Let $\left\{x_n\right\}$ be a sequence in a Hilbert space $H$ and suppose there exist $0<A\leq B$ such that $$A\|x\|^2\leq \sum_{n=1}^{\infty}\left|\left\langle x,x_n\right\rangle\right|^2\leq B\|x\|^2,\qquad \forall x\in D $$ where $D$ is a dense subspace of $H$. Prove that the above inequalities are satisfied for all $x\in H$, i.e. $\left\{x_n\right\}$ is a frame for $H$.
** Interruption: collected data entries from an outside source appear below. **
-- ==== Sys2Proof/Safety.lean ====
section
/-!
DEFINITION. What counts as a safe run, and the properties of a state and of a step that claims speak of.
-/
namespace Sys2Proof.Machine

/-- The command waits at the front of the queue. -/
def State.front (s : State) (c : Instr) : State := { s with pending := c :: s.pending }

/-- The outcome is a next state, and the property holds of it. -/
def Runs (o : Ans) (P : State → Prop) : Prop := ∃ u, o = .next u ∧ P u

/-- A command that answers a next state. -/
def safeCommand (c : Instr) (s : State) : Prop := Runs (exec c s) (fun _ => True)

/-- Every command that waits can occur. -/
abbrev State.queueOk (s : State) : Prop := ∀ c ∈ s.pending, c.wellFormed = true

/-- The object dictionary, and the values in force and of the generations, are in their canonical form. -/
abbrev State.objectsOk (s : State) : Prop :=
  Store.wf Obj.dflt s.od = true ∧ Store.wf Obj.dflt s.modes.inForce = true ∧
    ∀ p : Pos, Store.wf Obj.dflt (s.gen.get p).pend = true ∧ Store.wf Obj.dflt (s.gen.get p).act = true ∧
      Store.wf Obj.dflt (s.gen.get p).gov = true

/-- DRAM, keep array and flash are in their canonical form. -/
abbrev State.memoriesOk (s : State) : Prop :=
  Store.wf dramDflt s.mem.dram = true ∧ Store.wf keepDflt s.nv.keep = true ∧
    ∀ p : Pos, Store.wf flashDflt (s.nv.flash.get p) = true

/-- As many lanes, channels, taps, DMA channels and rings as the spec gives (03 R75, 08 R306, 09 R328, 12 R427, R431). -/
abbrev State.shapesOk (s : State) : Prop :=
  s.lanes.length = 8 ∧ s.chan.length = 8 ∧ s.taps.length = 8 ∧ s.dma.length = 16 ∧ s.rings.length = 10

/-- What every reachable state keeps. -/
abbrev State.sound (s : State) : Prop := s.objectsOk ∧ s.memoriesOk ∧ s.shapesOk

/-- The path reaches the steward, which serves: that of the host while its link is up and the function is not in D3hot (02 R46, 12
R423, 18 R571). -/
abbrev State.reaches (s : State) (via : Via) : Prop :=
  s.serving = true ∧ (via = .host → s.host.link = true ∧ s.host.d3hot = false)

/-- The path reaches the steward, and an access on it at chain time `t` executes at the level or above, its session not expired by then
(10 R362, 11 R387, 18 R566). -/
abbrev State.admits (s : State) (via : Via) (lvl t : Nat) : Prop := s.reaches via ∧ lvl ≤ (s.advance t).level via

/-- The state a command finds: at its time, a low word that the host left waiting lost to it (11 R398), its session active (10 R362). -/
def State.found (s : State) (via : Via) (t : Nat) : State := ((s.advance t).writeOf via).touch via

/-- A telegram is one the module processes: from the master, with HOP below 255, long enough, to this module (10 R350, R353, R356 to
R358). -/
abbrev State.hears (s : State) (r : Req) (k : DstKind) (min : Nat) : Prop :=
  s.serving = true ∧ r.src = 0 ∧ r.hop < 255 ∧ min ≤ r.payload.length ∧ k.permits r.posaddr r.dst = true ∧
    s.addressed r.posaddr r.dst r.hop = true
It seems like this statement is completely obvious to everyone except for me. I hope someone can enlighten me or I will not be able to sleep.
Attempt (following the given hint). The operator $C:D\to \ell^2$, $x\mapsto (\left\langle x,x_n\right\rangle)_{n\in \mathbb{N}}$ is such that $\|Cx\|^2=\sum_{n=1}^{\infty}\left|\left\langle x,x_n\right\rangle\right|^2\leq B\|x\|^2$, so $C$ is bounded in $D$ with $\|C\|\leq \sqrt{B}$. Hence it can be extended to a unique bounded linear operator $\tilde{C}$ on $H$. However, can I deduce that this extension $\tilde{C}$ is such that $\tilde{C}x=(\left\langle x,x_n\right\rangle)_{n\in \mathbb{N}}$ for all $x\in H$? I cannot use uniqueness of the bounded extension since a priori the map $x\mapsto (\left\langle x,x_n\right\rangle)$ is not bounded on $H$. How do I exclude the possibility that the map $x\mapsto (\left \langle x,x_n\right\rangle)_{n\in \mathbb{N}}$ is bounded on $D$ yet unbounded on $H$?
It is sufficient to assume that $D$ is a dense subset of $H$, not neccesarily a subspace.
Suppose $\exists x_0 \in H$ such that $\sum_{n=1}^\infty \left|\langle x_0, x_n\rangle\right|^2 > B\|x_0\|^2$. Pick $\varepsilon > 0$ such that $\sum_{n=1}^\infty \left|\langle x_0, x_n\rangle\right|^2 > B\|x_0\|^2 + \varepsilon$.
There exists $n_0 \in \mathbb{N}$ such that $\sum_{n=1}^{n_0} \left|\langle x_0, x_n\rangle\right|^2 > B\|x_0\|^2$. The map $$y \mapsto \sum_{n=1}^{n_0} \left|\langle y, x_n\rangle\right|^2 - B\|y\|^2$$
is continuous on $H$ so there exists $\delta > 0$ such that $\|x_0 - y\| < \delta$ implies $$\left|\left(\sum_{n=1}^{n_0}\left|\langle x_0, x_n\rangle\right|^2 - B\|x_0\|^2\right) - \left(\sum_{n=1}^{n_0}\left|\langle y, x_n\rangle\right|^2 - B\|y\|^2\right)\right| < \varepsilon$$
In particular, $D$ intesects the ball $B(x_0, \delta)$ so $\exists y \in D$ such that $$\sum_{n=1}^\infty \left|\langle y, x\rangle\right|^2 - B\|y\|^2 \ge \sum_{n=1}^{n_0}\left|\langle y, x\rangle\right|^2 - B\|y\|^2 > \sum_{n=1}^{n_0}\left|\langle x_0, x_n\rangle\right|^2 - B\|x_0\|^2 - \varepsilon > 0$$
which is a contradiction.
Therefore $\sum_{n=1}^\infty \left|\langle x, x_n\rangle\right|^2 \le B\|x\|^2, \forall x \in H$.
Hence, the map $U : H \to \ell^2$ given by $Ux = (\left \langle x,x_n\right\rangle)_{n\in \mathbb{N}}$ is bounded on $H$.
The map $x \mapsto \|Ux\|_2^2 - A\|x\|^2 = \sum_{n=1}^\infty \left|\langle x, x_n\rangle\right|^2 - A\|x\|^2$ is then surely continuous on $H$.
Furthermore, it is $\ge 0$ on a dense subset $D$, so it is also $\ge 0$ on all of $H$.
Therefore $\sum_{n=1}^\infty \left|\langle x, x_n\rangle\right|^2 \ge A\|x\|^2, \forall x \in H$.